🤖 AI Summary
To address the challenge of detecting subtle artifacts in generative voice spoofing, this paper proposes a model-agnostic, three-stage active amplification pipeline: (1) injecting controlled noise into input speech; (2) leveraging off-the-shelf speech enhancement models (e.g., DCCRN, SEGAN) to disentangle and isolate noise from spoofing artifacts; and (3) selectively amplifying spoofing traces in the feature domain. This work pioneers the repurposing of speech enhancement—from passive noise suppression to active artifact enhancement—without modifying downstream detector architectures and maintaining compatibility with diverse anti-spoofing frameworks. Evaluated on ASVspoof2019 and ASVspoof2021, the method achieves up to 44.44% and 26.34% relative reduction in Equal Error Rate (EER), respectively, and significantly improves cross-generation-model generalization performance.
📝 Abstract
Spoofed utterances always contain artifacts introduced by generative models. While several countermeasures have been proposed to detect spoofed utterances, most primarily focus on architectural improvements.

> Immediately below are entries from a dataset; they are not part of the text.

-- ==== Sys2Proof/Machine/Marl.lean ====
section
/-! DEFINITION. The Marl store's commands (10_marl_store.md): fills and write-backs ending (R222, R224), flushes (R226),
quiesce and repartitioning (R231), the slice map (R220) and slice failure (R232). -/

namespace Sys2Proof.Machine

set_option Elab.async false

/-! ## Fills and write-backs -/

/-- MISS_FILL_DONE (R222, R223): the block fills its line or its response cell, and what waited for it is served. -/
def execMissFillDone (c : BitVec 5) (s : State) : Out := .next (if s.live then (s.fillDone c.toNat).serve else s)

/-- The layer reports the oldest issued write of a channel done (R224). -/
def State.confirmWrite (s : State) (c : Nat) : State :=
  let k := s.chn c
  match (enum k.writes).find? fun e => e.2.issued with
  | none => s
  | some (i, w) =>
    let t := s.setChn c { k with writes := ldrop k.writes i }
    match w.line with
    | some l => t.lineWritten l
    | none => t

/-- WRITEBACK_CONFIRMED (R224). -/
def execWritebackConfirmed (c : BitVec 5) (s : State) : Out := .next (if s.live then (s.confirmWrite c.toNat).serve else s)

/-! ## Flushes (R226) -/

/-- A flush begins: dirty lines are marked; in mode 1 the clean ones are invalid at once. Lines of fenced channels stay as
they are (R76). -/
def State.startFlush (s : State) (inv ring0 : Bool) : State :=
  let keep := s.marl.lines.filter fun e => !(inv && e.2.st == .clean)
  let mark := keep.map fun (e : Nat × Line) => (e.1, if e.2.st == .dirty && !s.lineFenced e.1 then ({ e.2 with flushMark := true } : Line) else e.2)
  ({ s with marl := { s.marl with lines := mark, flush := some inv, flushRing0 := ring0 } }).set MARL_STATUS_FLUSH_BUSY 1

/-- The write of MARL_FLUSH with GO = 1: whether it is taken (Table 10.10; GLB_LOCK is judged before). -/
def State.flushWrite (s : State) (v : Nat) : BitVec 8 × State :=
  if !bitAt v 0 then (stOK, s)
  else if s.locked || s.on MARL_STATUS_FLUSH_BUSY || s.on MARL_CTL_QUIESCE then (stSTATE, s.viol MARL_FLUSH.off .state)
  else (stOK, s.startFlush (bitAt v 1) false)

/-- MARL_WB (R226, 0x48). -/
def execMarlWb (s : State) : Out :=
  .next (s.startMgmt 0x48 fun t m =>
    if m.payload.length < 8 ∨ 1 < byteAt m.payload 0 ∨ leAt m.payload 1 7 ≠ 0 then t.mgmtRefuse m.job stMALFORMED 0x80000
    else if t.on MARL_STATUS_FLUSH_BUSY || t.pwr.entry.isSome || t.on MARL_CTL_QUIESCE then t.mgmtRefuse m.job stSTATE 0x80000
    else t.startFlush (byteAt m.payload 0 == 1) true)

/-- Does a column hold its writes, or a channel its requests, for a line? -/
def State.lineStuck (s : State) (l : Nat) : Bool :=
  let c := (s.placeOf l).1
  s.writeHeld c (s.placeOf l).2 || (s.col c).recal

/-- The flush has written back every line it marked (R226): the marks go, and a MARL_WB completes. -/
def State.endFlush (s : State) : State :=
  let marked := (s.marl.lines.filter fun e => e.2.flushMark).map (·.1)
  let t := s.each marked fun u l => u.writeBackNow l false
  let ring0 := t.marl.flushRing0
  let u := ({ t with marl := { t.marl with flush := none, flushRing0 := false, lines := t.marl.lines.map fun (e : Nat × Line) => (e.1, ({ e.2 with flushMark := false } : Line)) } }).set MARL_STATUS_FLUSH_BUSY 0
  if ring0 then u.each (u.mgmtOf 0x48) fun w m => w.mgmtDone m.job stOK [] else u

/-- FLUSH_DONE (R226). -/
def execFlushDone (s : State) : Out :=
  if s.marl.flush.isNone || !s.live || s.marl.lines.any fun e => e.2.flushMark && s.lineStuck e.1 then .next s
  else .next s.endFlush.serve

/-! ## The slice map (R220) -/

/-- Slices that serve the cache. -/
def State.servingSlices (s : State) : List Nat := (List.range s.nSlices).filter fun i => !bitAt (s.fld (MARL_SLICE_OUT (i / 32))) (i % 32)

/-- Fill MARL_SLICE_MAP: excluded entries go to the serving slices in turn. -/
def State.fillSliceMap (s : State) : State :=
  let serve := s.servingSlices
  let out := (List.range s.nSlices).filter fun i => !serve.contains i
  let entry := fun (h : Nat) => if s.nSlices ≤ h then 0 else if serve.contains h then h else serve.getD (out.idxOf h % serve.length) 0
  let t := s.each (List.range 16) fun u n => u.setReg (MARL_SLICE_MAP n).off (entry (4 * n) + 2 ^ 8 * entry (4 * n + 1) + 2 ^ 16 * entry (4 * n + 2) + 2 ^ 24 * entry (4 * n + 3))
  t.set MARL_STATUS_SLICES_CACHE serve.length

/-! ## Quiesce and repartitioning (R231) -/

/-- The write of MARL_CTL. -/
def State.quiesceWrite (s : State) (v : Nat) : BitVec 8 × State :=
  let no := (stSTATE, s.viol MARL_CTL.off .state)
  if bitAt v 0 then
    if s.on MARL_CTL_QUIESCE then (stOK, s)
    else if s.on MARL_STATUS_FLUSH_BUSY || (List.range 63).any fun i => s.unfinished (i + 1) then no
    else (stOK, s.set MARL_CTL_QUIESCE 1)
  else if s.on MARL_STATUS_PART_BUSY then no
  else (stOK, s.sets [(MARL_CTL_QUIESCE, 0), (MARL_STATUS_QUIESCED, 0)])

/-- Every accepted local request is complete. -/
def State.localIdle (s : State) : Bool := s.txns.isEmpty && s.fox.svcQueue.isEmpty && !(s.fox.jobs.any fun j => j.svc.isSome)

/-- QUIESCED_REACHED (R231 step 3). -/
def execQuiescedReached (s : State) : Out := if s.on MARL_CTL_QUIESCE && s.localIdle then .next (s.set MARL_STATUS_QUIESCED 1) else .next s

/-- The write of MARL_PART (R231 step 4, R214). -/
def State.partWrite (s : State) (v : Nat) : BitVec 8 × State :=
  let no := (stSTATE, s.viol MARL_PART.off .state)
  if !s.on MARL_STATUS_QUIESCED || s.on MARL_STATUS_PART_BUSY then no
  else if !(s.setReg MARL_PART.off v).poolOk then no
  else (stOK, ({ s with marl := { s.marl with newPart := some (BitVec.ofNat 32 v) } }).set MARL_STATUS_PART_BUSY 1)

/-- The write of MARL_BUF_CFG (R214). -/
def State.bufCfgWrite (s : State) (v : Nat) : BitVec 8 × State :=
  let t := s.setReg MARL_BUF_CFG.off v
  if t.poolOk then (stOK, t) else (stSTATE, s.viol MARL_BUF_CFG.off .state)

/-- The division changes hands: the cache is written back and invalid, the banks are reassigned, the map rebuilt. -/
def State.repartition (s : State) (v : Nat) : State :=
  let t := s.each (s.marl.lines.map (·.1)) fun u l => u.writeBackNow l false
  let u := { t.emptyCache with marl := { t.emptyCache.marl with newPart := none } }
  ((u.setReg MARL_PART.off v).set MARL_STATUS_PART_BUSY 0).fillSliceMap

/-- REPARTITION_DONE (R231 step 4): it comes once no line waits for a rebuild or a spare switch and the buffers given up
have drained. -/
def execRepartitionDone (s : State) : Out :=
  match s.marl.newPart with
  | none => .next s
  | some v =>
    if !s.live || (s.marl.lines.any fun e => s.heldLine e.1 e.2 || (e.2.st == .dirty && s.lineStuck e.1)) || decide (s.sharedCells < s.sharedUsed)
        || s.heldCells.any fun x => decide (s.bufBanks ≤ x / 4096 % 16) then .next s
    else .next (s.repartition v.toNat).reroute

/-! ## Slice failure (R232) -/

/-- A slice is retired: its dirty lines are written back, its sets leave the map, its units their pools. -/
def State.retireSlice (s : State) (i : Nat) : State :=
  if s.marl.retiredSlices.getLsbD i then s
  else
    let mine := (s.marl.lines.filter fun e => s.sliceOf e.1 == i).map (·.1)
    let t := s.each mine fun u l => u.writeBackNow l false
    let gone := fun (e : Nat × Line) => mine.contains e.1 && e.2.st == .clean
    let already := (t.marl.badUnits.filter fun u => u / 65536 == i).length
    let t := { t with marl := { t.marl with lines := t.marl.lines.filter (fun e => !gone e), fills := t.marl.fills.filter (fun e => s.sliceOf e.1 != i), evicting := [], retiredSlices := BitVec.ofNat 64 (putBit t.marl.retiredSlices.toNat i true) } }
    let t := (t.sets [(MARL_PAD_STATUS_RETIRED i, 1), (MARL_SLICE_OUT (i / 32), putBit (t.fld (MARL_SLICE_OUT (i / 32))) (i % 32) true)]).incBy MARL_CELLS_RETIRED (65536 - already)
    let t := t.fillSliceMap.raiseRec .sliceRetired 0 i
    (if t.poolOk then t else t.raiseRec .marlShort 0 0).settle

/-! ## Frozen re-attach (R229) -/

/-- P6 with a frozen Marl: the dirty lines go back under the first copy of the image whose CRC matches, or are lost where none does.
The FROZEN mark stays (R73). -/
def State.reattach (s : State) : State :=
  let clear := fun (t : State) => { t.emptyCache with marl := { t.emptyCache.marl with image := [] } }
  match s.marl.image.find? fun c => c.crc == c.img.crc with
  | some c =>
    -- every dirty line goes back under the image, whatever the registers hold (R74), its parity formed afresh (R240); those of fenced
    -- channels are lost (R76)
    let t := (s.setReg GLB_MEM_CFG.off c.img.memCfg.toNat).sets [(MARL_PART, c.img.part.toNat), (GLB_MEM_STATUS_GROUP_STATE, c.img.groupState.toNat)]
    let u := (t.each (t.marl.lines.map (·.1)) fun u l => u.writeBackNow l true).each (List.range s.nChans) State.loseDirty
    clear (u.sets [(GLB_MEM_CFG, s.memCfg), (MARL_PART, s.reg MARL_PART.off), (GLB_MEM_STATUS_GROUP_STATE, s.fld GLB_MEM_STATUS_GROUP_STATE)])
  | none =>
    if s.marl.image.isEmpty then s
    else
      let dirty := (s.marl.lines.filter fun e => e.2.st == .dirty).length
      -- the lines cannot be placed: the first one's block is open
      let t := if dirty = 0 then s else ({ s with free := s.free + 1 } : State).event 0x08 3 0x40 (Config.freeNat s.free % 2 ^ 26) dirty
      (clear t).raise .marlImage 0 0

end Sys2Proof.Machine
end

In this work, we investigate how artifacts remain hidden in spoofed speech and how to enhance their presence. We propose a model-agnostic pipeline that amplifies artifacts using speech enhancement and various types of noise. Our approach consists of three key steps: noise addition, noise extraction, and noise amplification. First, we introduce noise into the raw speech. Then, we apply speech enhancement to extract the entangled noise and artifacts. Finally, we amplify these extracted features. Moreover, our pipeline is compatible with different speech enhancement models and countermeasure architectures. Our method improves spoof detection performance by up to 44.44% on ASVspoof2019 and 26.34% on ASVspoof2021.